§ **Exercise prompt**
Look through the entries below and extract exactly the lines from the one containing "c).lmp = s.lmp := rfl" through the one containing "a).glb = s.glb := rfl", ends included.
◇ ◇ ◇ ◇ ◇
/-! ### `State.setRef` -/

@[simp] theorem State.setRef_pending (s : State) (r : Nat) (x : Ref) : (s.setRef r x).pending = s.pending := by
  unfold State.setRef; dsimp only; repeat (first | rfl | split)
@[simp] theorem State.setRef_out (s : State) (r : Nat) (x : Ref) : (s.setRef r x).out = s.out := by
  unfold State.setRef; dsimp only; repeat (first | rfl | split)
@[simp] theorem State.setRef_readData (s : State) (r : Nat) (x : Ref) : (s.setRef r x).readData = s.readData := by
  unfold State.setRef; dsimp only; repeat (first | rfl | split)
@[simp] theorem State.setRef_regs (s : State) (r : Nat) (x : Ref) : (s.setRef r x).regs = s.regs := by
  unfold State.setRef; dsimp only; repeat (first | rfl | split)
@[simp] theorem State.setRef_cmds (s : State) (r : Nat) (x : Ref) : (s.setRef r x).cmds = s.cmds := by
  unfold State.setRef; dsimp only; repeat (first | rfl | split)
@[simp] theorem State.setRef_once (s : State) (r : Nat) (x : Ref) : (s.setRef r x).once = s.once := by
  unfold State.setRef; dsimp only; repeat (first | rfl | split)
@[simp] theorem State.setRef_time (s : State) (r : Nat) (x : Ref) : (s.setRef r x).time = s.time := by
  unfold State.setRef; dsimp only; repeat (first | rfl | split)
@[simp] theorem State.setRef_glb (s : State) (r : Nat) (x : Ref) : (s.setRef r x).glb = s.glb := by
  unfold State.setRef; dsimp only; repeat (first | rfl | split)
@[simp] theorem State.setRef_pwr (s : State) (r : Nat) (x : Ref) : (s.setRef r x).pwr = s.pwr := by
  unfold State.setRef; dsimp only; repeat (first | rfl | split)
@[simp] theorem State.setRef_log (s : State) (r : Nat) (x : Ref) : (s.setRef r x).log = s.log := by
  unfold State.setRef; dsimp only; repeat (first | rfl | split)
@[simp] theorem State.setRef_evt (s : State) (r : Nat) (x : Ref) : (s.setRef r x).evt = s.evt := by
  unfold State.setRef; dsimp only; repeat (first | rfl | split)
@[simp] theorem State.setRef_img (s : State) (r : Nat) (x : Ref) : (s.setRef r x).img = s.img := by
  unfold State.setRef; dsimp only; repeat (first | rfl | split)
@[simp] theorem State.setRef_ports (s : State) (r : Nat) (x : Ref) : (s.setRef r x).ports = s.ports := by
  unfold State.setRef; dsimp only; repeat (first | rfl | split)
@[simp] theorem State.setRef_rdg (s : State) (r : Nat) (x : Ref) : (s.setRef r x).rdg = s.rdg := by
  unfold State.setRef; dsimp only; repeat (first | rfl | split)
@[simp] theorem State.setRef_cdv (s : State) (r : Nat) (x : Ref) : (s.setRef r x).cdv = s.cdv := by
  unfold State.setRef; dsimp only; repeat (first | rfl | split)
@[simp] theorem State.setRef_bin (s : State) (r : Nat) (x : Ref) : (s.setRef r x).bin = s.bin := by
  unfold State.setRef; dsimp only; repeat (first | rfl | split)
@[simp] theorem State.setRef_can (s : State) (r : Nat) (x : Ref) : (s.setRef r x).can = s.can := by
  unfold State.setRef; dsimp only; repeat (first | rfl | split)
@[simp] theorem State.setRef_prf (s : State) (r : Nat) (x : Ref) : (s.setRef r x).prf = s.prf := by
  unfold State.setRef; dsimp only; repeat (first | rfl | split)
@[simp] theorem State.setRef_pln (s : State) (r : Nat) (x : Ref) : (s.setRef r x).pln = s.pln := by
  unfold State.setRef; dsimp only; repeat (first | rfl | split)
@[simp] theorem State.setRef_svi (s : State) (r : Nat) (x : Ref) : (s.setRef r x).svi = s.svi := by
  unfold State.setRef; dsimp only; repeat (first | rfl | split)
@[simp] theorem State.setRef_cnd (s : State) (r : Nat) (x : Ref) : (s.setRef r x).cnd = s.cnd := by
  unfold State.setRef; dsimp only; repeat (first | rfl | split)
@[simp] theorem State.setRef_lmp (s : State) (r : Nat) (x : Ref) : (s.setRef r x).lmp = s.lmp := by
  unfold State.setRef; dsimp only; repeat (first | rfl | split)
@[simp] theorem State.setRef_hst (s : State) (r : Nat) (x : Ref) : (s.setRef r x).hst = s.hst := by
  unfold State.setRef; dsimp only; repeat (first | rfl | split)
@[simp] theorem State.setRef_kpr (s : State) (r : Nat) (x : Ref) : (s.setRef r x).kpr = s.kpr := by
  unfold State.setRef; dsimp only; repeat (first | rfl | split)
@[simp] theorem State.setRef_gal (s : State) (r : Nat) (x : Ref) : (s.setRef r x).gal = s.gal := by
  unfold State.setRef; dsimp only; repeat (first | rfl | split)
@[simp] theorem State.setRef_pub (s : State) (r : Nat) (x : Ref) : (s.setRef r x).pub = s.pub := by
  unfold State.setRef; dsimp only; repeat (first | rfl | split)
@[simp] theorem State.setRef_pair (s : State) (r : Nat) (x : Ref) : (s.setRef r x).pair = s.pair := by
  unfold State.setRef; dsimp only; repeat (first | rfl | split)

/-! ### `State.setPrf` -/

@[simp] theorem State.setPrf_pending (s : State) (g : Nat) (c : PrfCtr) : (s.setPrf g c).pending = s.pending := rfl
@[simp] theorem State.setPrf_out (s : State) (g : Nat) (c : PrfCtr) : (s.setPrf g c).out = s.out := rfl
@[simp] theorem State.setPrf_readData (s : State) (g : Nat) (c : PrfCtr) : (s.setPrf g c).readData = s.readData := rfl
@[simp] theorem State.setPrf_regs (s : State) (g : Nat) (c : PrfCtr) : (s.setPrf g c).regs = s.regs := rfl
@[simp] theorem State.setPrf_cmds (s : State) (g : Nat) (c : PrfCtr) : (s.setPrf g c).cmds = s.cmds := rfl
@[simp] theorem State.setPrf_once (s : State) (g : Nat) (c : PrfCtr) : (s.setPrf g c).once = s.once := rfl
@[simp] theorem State.setPrf_time (s : State) (g : Nat) (c : PrfCtr) : (s.setPrf g c).time = s.time := rfl
@[simp] theorem State.setPrf_glb (s : State) (g : Nat) (c : PrfCtr) : (s.setPrf g c).glb = s.glb := rfl
@[simp] theorem State.setPrf_pwr (s : State) (g : Nat) (c : PrfCtr) : (s.setPrf g c).pwr = s.pwr := rfl
@[simp] theorem State.setPrf_log (s : State) (g : Nat) (c : PrfCtr) : (s.setPrf g c).log = s.log := rfl
@[simp] theorem State.setPrf_evt (s : State) (g : Nat) (c : PrfCtr) : (s.setPrf g c).evt = s.evt := rfl
@[simp] theorem State.setPrf_img (s : State) (g : Nat) (c : PrfCtr) : (s.setPrf g c).img = s.img := rfl
@[simp] theorem State.setPrf_bcn (s : State) (g : Nat) (c : PrfCtr) : (s.setPrf g c).bcn = s.bcn := rfl
@[simp] theorem State.setPrf_ports (s : State) (g : Nat) (c : PrfCtr) : (s.setPrf g c).ports = s.ports := rfl
@[simp] theorem State.setPrf_rdg (s : State) (g : Nat) (c : PrfCtr) : (s.setPrf g c).rdg = s.rdg := rfl
@[simp] theorem State.setPrf_cdv (s : State) (g : Nat) (c : PrfCtr) : (s.setPrf g c).cdv = s.cdv := rfl
@[simp] theorem State.setPrf_bin (s : State) (g : Nat) (c : PrfCtr) : (s.setPrf g c).bin = s.bin := rfl
@[simp] theorem State.setPrf_can (s : State) (g : Nat) (c : PrfCtr) : (s.setPrf g c).can = s.can := rfl
@[simp] theorem State.setPrf_pln (s : State) (g : Nat) (c : PrfCtr) : (s.setPrf g c).pln = s.pln := rfl
@[simp] theorem State.setPrf_svi (s : State) (g : Nat) (c : PrfCtr) : (s.setPrf g c).svi = s.svi := rfl
@[simp] theorem State.setPrf_cnd (s : State) (g : Nat) (c : PrfCtr) : (s.setPrf g c).cnd = s.cnd := rfl
@[simp] theorem State.setPrf_lmp (s : State) (g : Nat) (c : PrfCtr) : (s.setPrf g c).lmp = s.lmp := rfl
@[simp] theorem State.setPrf_hst (s : State) (g : Nat) (c : PrfCtr) : (s.setPrf g c).hst = s.hst := rfl
@[simp] theorem State.setPrf_kpr (s : State) (g : Nat) (c : PrfCtr) : (s.setPrf g c).kpr = s.kpr := rfl
@[simp] theorem State.setPrf_gal (s : State) (g : Nat) (c : PrfCtr) : (s.setPrf g c).gal = s.gal := rfl
@[simp] theorem State.setPrf_pub (s : State) (g : Nat) (c : PrfCtr) : (s.setPrf g c).pub = s.pub := rfl
@[simp] theorem State.setPrf_pair (s : State) (g : Nat) (c : PrfCtr) : (s.setPrf g c).pair = s.pair := rfl

/-! ### `State.setAsym` -/

@[simp] theorem State.setAsym_pending (s : State) (p : Nat) (a : Asym) : (s.setAsym p a).pending = s.pending := rfl
@[simp] theorem State.setAsym_out (s : State) (p : Nat) (a : Asym) : (s.setAsym p a).out = s.out := rfl
@[simp] theorem State.setAsym_readData (s : State) (p : Nat) (a : Asym) : (s.setAsym p a).readData = s.readData := rfl
@[simp] theorem State.setAsym_regs (s : State) (p : Nat) (a : Asym) : (s.setAsym p a).regs = s.regs := rfl
@[simp] theorem State.setAsym_cmds (s : State) (p : Nat) (a : Asym) : (s.setAsym p a).cmds = s.cmds := rfl
@[simp] theorem State.setAsym_once (s : State) (p : Nat) (a : Asym) : (s.setAsym p a).once = s.once := rfl
@[simp] theorem State.setAsym_time (s : State) (p : Nat) (a : Asym) : (s.setAsym p a).time = s.time := rfl
@[simp] theorem State.setAsym_glb (s : State) (p : Nat) (a : Asym) : (s.setAsym p a).glb = s.glb := rfl
@[simp] theorem State.setAsym_pwr (s : State) (p : Nat) (a : Asym) : (s.setAsym p a).pwr = s.pwr := rfl
@[simp] theorem State.setAsym_log (s : State) (p : Nat) (a : Asym) : (s.setAsym p a).log = s.log := rfl
@[simp] theorem State.setAsym_evt (s : State) (p : Nat) (a : Asym) : (s.setAsym p a).evt = s.evt := rfl
@[simp] theorem State.setAsym_img (s : State) (p : Nat) (a : Asym) : (s.setAsym p a).img = s.img := rfl
@[simp] theorem State.setAsym_ports (s : State) (p : Nat) (a : Asym) : (s.setAsym p a).ports = s.ports := rfl
@[simp] theorem State.setAsym_rdg (s : State) (p : Nat) (a : Asym) : (s.setAsym p a).rdg = s.rdg := rfl
@[simp] theorem State.setAsym_cdv (s : State) (p : Nat) (a : Asym) : (s.setAsym p a).cdv = s.cdv := rfl
@[simp] theorem State.setAsym_bin (s : State) (p : Nat) (a : Asym) : (s.setAsym p a).bin = s.bin := rfl
@[simp] theorem State.setAsym_can (s : State) (p : Nat) (a : Asym) : (s.setAsym p a).can = s.can := rfl
@[simp] theorem State.setAsym_prf (s : State) (p : Nat) (a : Asym) : (s.setAsym p a).prf = s.prf := rfl
@[simp] theorem State.setAsym_pln (s : State) (p : Nat) (a : Asym) : (s.setAsym p a).pln = s.pln := rfl
@[simp] theorem State.setAsym_svi (s : State) (p : Nat) (a : Asym) : (s.setAsym p a).svi = s.svi := rfl
@[simp] theorem State.setAsym_cnd (s : State) (p : Nat) (a : Asym) : (s.setAsym p a).cnd = s.cnd := rfl
@[simp] theorem State.setAsym_lmp (s : State) (p : Nat) (a : Asym) : (s.setAsym p a).lmp = s.lmp := rfl
@[simp] theorem State.setAsym_hst (s : State) (p : Nat) (a : Asym) : (s.setAsym p a).hst = s.hst := rfl
@[simp] theorem State.setAsym_kpr (s : State) (p : Nat) (a : Asym) : (s.setAsym p a).kpr = s.kpr := rfl
@[simp] theorem State.setAsym_gal (s : State) (p : Nat) (a : Asym) : (s.setAsym p a).gal = s.gal := rfl
@[simp] theorem State.setAsym_pub (s : State) (p : Nat) (a : Asym) : (s.setAsym p a).pub = s.pub := rfl
@[simp] theorem State.setAsym_pair (s : State) (p : Nat) (a : Asym) : (s.setAsym p a).pair = s.pair := rfl

/-! ### `State.setNode` -/

@[simp] theorem State.setNode_pending (s : State) (x : Node) : (s.setNode x).pending = s.pending := rfl
@[simp] theorem State.setNode_out (s : State) (x : Node) : (s.setNode x).out = s.out := rfl
@[simp] theorem State.setNode_readData (s : State) (x : Node) : (s.setNode x).readData = s.readData := rfl
@[simp] theorem State.setNode_regs (s : State) (x : Node) : (s.setNode x).regs = s.regs := rfl
@[simp] theorem State.setNode_cmds (s : State) (x : Node) : (s.setNode x).cmds = s.cmds := rfl
@[simp] theorem State.setNode_once (s : State) (x : Node) : (s.setNode x).once = s.once := rfl
@[simp] theorem State.setNode_time (s : State) (x : Node) : (s.setNode x).time = s.time := rfl
@[simp] theorem State.setNode_glb (s : State) (x : Node) : (s.setNode x).glb = s.glb := rfl
@[simp] theorem State.setNode_pwr (s : State) (x : Node) : (s.setNode x).pwr = s.pwr := rfl
@[simp] theorem State.setNode_log (s : State) (x : Node) : (s.setNode x).log = s.log := rfl
@[simp] theorem State.setNode_evt (s : State) (x : Node) : (s.setNode x).evt = s.evt := rfl
@[simp] theorem State.setNode_img (s : State) (x : Node) : (s.setNode x).img = s.img := rfl
@[simp] theorem State.setNode_bcn (s : State) (x : Node) : (s.setNode x).bcn = s.bcn := rfl
@[simp] theorem State.setNode_ports (s : State) (x : Node) : (s.setNode x).ports = s.ports := rfl
@[simp] theorem State.setNode_cdv (s : State) (x : Node) : (s.setNode x).cdv = s.cdv := rfl
@[simp] theorem State.setNode_bin (s : State) (x : Node) : (s.setNode x).bin = s.bin := rfl
@[simp] theorem State.setNode_can (s : State) (x : Node) : (s.setNode x).can = s.can := rfl
@[simp] theorem State.setNode_prf (s : State) (x : Node) : (s.setNode x).prf = s.prf := rfl
@[simp] theorem State.setNode_pln (s : State) (x : Node) : (s.setNode x).pln = s.pln := rfl
@[simp] theorem State.setNode_svi (s : State) (x : Node) : (s.setNode x).svi = s.svi := rfl
@[simp] theorem State.setNode_cnd (s : State) (x : Node) : (s.setNode x).cnd = s.cnd := rfl
@[simp] theorem State.setNode_lmp (s : State) (x : Node) : (s.setNode x).lmp = s.lmp := rfl
@[simp] theorem State.setNode_hst (s : State) (x : Node) : (s.setNode x).hst = s.hst := rfl
@[simp] theorem State.setNode_kpr (s : State) (x : Node) : (s.setNode x).kpr = s.kpr := rfl
@[simp] theorem State.setNode_gal (s : State) (x : Node) : (s.setNode x).gal = s.gal := rfl
@[simp] theorem State.setNode_pub (s : State) (x : Node) : (s.setNode x).pub = s.pub := rfl
@[simp] theorem State.setNode_pair (s : State) (x : Node) : (s.setNode x).pair = s.pair := rfl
◇ ◇ ◇ ◇ ◇
§ **Exercise response**
@[simp] theorem State.setPrf_lmp (s : State) (g : Nat) (c : PrfCtr) : (s.setPrf g c).lmp = s.lmp := rfl
@[simp] theorem State.setPrf_hst (s : State) (g : Nat) (c : PrfCtr) : (s.setPrf g c).hst = s.hst := rfl
@[simp] theorem State.setPrf_kpr (s : State) (g : Nat) (c : PrfCtr) : (s.setPrf g c).kpr = s.kpr := rfl
@[simp] theorem State.setPrf_gal (s : State) (g : Nat) (c : PrfCtr) : (s.setPrf g c).gal = s.gal := rfl
@[simp] theorem State.setPrf_pub (s : State) (g : Nat) (c : PrfCtr) : (s.setPrf g c).pub = s.pub := rfl
@[simp] theorem State.setPrf_pair (s : State) (g : Nat) (c : PrfCtr) : (s.setPrf g c).pair = s.pair := rfl

/-! ### `State.setAsym` -/

@[simp] theorem State.setAsym_pending (s : State) (p : Nat) (a : Asym) : (s.setAsym p a).pending = s.pending := rfl
@[simp] theorem State.setAsym_out (s : State) (p : Nat) (a : Asym) : (s.setAsym p a).out = s.out := rfl
@[simp] theorem State.setAsym_readData (s : State) (p : Nat) (a : Asym) : (s.setAsym p a).readData = s.readData := rfl
@[simp] theorem State.setAsym_regs (s : State) (p : Nat) (a : Asym) : (s.setAsym p a).regs = s.regs := rfl
@[simp] theorem State.setAsym_cmds (s : State) (p : Nat) (a : Asym) : (s.setAsym p a).cmds = s.cmds := rfl
@[simp] theorem State.setAsym_once (s : State) (p : Nat) (a : Asym) : (s.setAsym p a).once = s.once := rfl
@[simp] theorem State.setAsym_time (s : State) (p : Nat) (a : Asym) : (s.setAsym p a).time = s.time := rfl
@[simp] theorem State.setAsym_glb (s : State) (p : Nat) (a : Asym) : (s.setAsym p a).glb = s.glb := rfl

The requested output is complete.